| About this exercise |
When a line of the entries contains the word "unfold", report that line.

| Task input |
◆ ◆ ◆ ◆ ◆
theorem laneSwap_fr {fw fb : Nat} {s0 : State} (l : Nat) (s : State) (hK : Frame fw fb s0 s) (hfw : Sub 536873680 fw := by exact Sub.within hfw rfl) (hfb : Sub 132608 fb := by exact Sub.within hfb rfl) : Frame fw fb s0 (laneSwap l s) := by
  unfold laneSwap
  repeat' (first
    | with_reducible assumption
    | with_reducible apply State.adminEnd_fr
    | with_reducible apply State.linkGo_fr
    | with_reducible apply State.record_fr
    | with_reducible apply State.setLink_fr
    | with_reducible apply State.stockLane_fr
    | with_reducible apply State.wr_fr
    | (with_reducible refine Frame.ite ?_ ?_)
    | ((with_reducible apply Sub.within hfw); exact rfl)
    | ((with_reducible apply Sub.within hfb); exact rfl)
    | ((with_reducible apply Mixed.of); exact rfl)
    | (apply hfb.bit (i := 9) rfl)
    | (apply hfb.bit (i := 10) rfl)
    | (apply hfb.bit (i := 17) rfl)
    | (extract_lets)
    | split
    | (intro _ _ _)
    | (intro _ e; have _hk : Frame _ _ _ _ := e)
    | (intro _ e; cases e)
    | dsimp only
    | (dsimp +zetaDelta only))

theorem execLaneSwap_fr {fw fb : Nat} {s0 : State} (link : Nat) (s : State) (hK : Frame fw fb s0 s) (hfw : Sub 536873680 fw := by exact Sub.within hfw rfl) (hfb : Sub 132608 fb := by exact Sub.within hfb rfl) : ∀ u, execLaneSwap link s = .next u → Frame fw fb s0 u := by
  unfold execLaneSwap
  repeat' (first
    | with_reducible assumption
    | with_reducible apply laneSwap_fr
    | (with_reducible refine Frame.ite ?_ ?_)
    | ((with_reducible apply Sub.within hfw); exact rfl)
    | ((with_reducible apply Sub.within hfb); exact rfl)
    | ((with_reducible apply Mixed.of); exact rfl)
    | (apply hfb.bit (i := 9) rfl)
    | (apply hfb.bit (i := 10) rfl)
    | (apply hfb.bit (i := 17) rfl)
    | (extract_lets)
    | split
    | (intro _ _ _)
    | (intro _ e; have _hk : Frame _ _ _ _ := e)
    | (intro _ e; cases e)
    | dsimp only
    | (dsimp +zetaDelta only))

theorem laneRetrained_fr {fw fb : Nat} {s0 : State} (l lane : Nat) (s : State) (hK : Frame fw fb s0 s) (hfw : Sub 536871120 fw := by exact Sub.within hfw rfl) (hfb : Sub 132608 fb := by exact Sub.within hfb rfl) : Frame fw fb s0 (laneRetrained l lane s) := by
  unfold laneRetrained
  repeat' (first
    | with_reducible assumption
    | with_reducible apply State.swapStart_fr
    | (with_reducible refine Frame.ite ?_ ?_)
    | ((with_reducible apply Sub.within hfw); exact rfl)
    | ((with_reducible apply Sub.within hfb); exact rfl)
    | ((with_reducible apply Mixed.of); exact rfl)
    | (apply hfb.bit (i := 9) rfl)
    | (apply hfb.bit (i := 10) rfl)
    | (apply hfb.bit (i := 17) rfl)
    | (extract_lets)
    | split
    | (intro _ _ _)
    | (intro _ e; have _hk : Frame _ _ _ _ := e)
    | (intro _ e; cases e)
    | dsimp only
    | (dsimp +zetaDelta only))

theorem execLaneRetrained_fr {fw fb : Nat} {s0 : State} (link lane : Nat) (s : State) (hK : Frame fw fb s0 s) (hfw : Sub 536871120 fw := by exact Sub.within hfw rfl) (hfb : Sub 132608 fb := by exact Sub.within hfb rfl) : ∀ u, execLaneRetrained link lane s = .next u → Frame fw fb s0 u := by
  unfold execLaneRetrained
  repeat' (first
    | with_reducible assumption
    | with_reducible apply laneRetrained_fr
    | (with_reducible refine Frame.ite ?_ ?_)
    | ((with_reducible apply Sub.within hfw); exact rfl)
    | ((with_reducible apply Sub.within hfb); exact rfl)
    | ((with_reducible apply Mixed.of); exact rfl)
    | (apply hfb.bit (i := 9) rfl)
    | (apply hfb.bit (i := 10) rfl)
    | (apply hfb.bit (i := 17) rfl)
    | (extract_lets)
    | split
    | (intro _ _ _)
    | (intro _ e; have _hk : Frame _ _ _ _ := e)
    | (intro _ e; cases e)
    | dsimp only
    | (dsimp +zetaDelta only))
◆ ◆ ◆ ◆ ◆
| Response |
  unfold laneSwap
  unfold execLaneSwap
  unfold laneRetrained
  unfold execLaneRetrained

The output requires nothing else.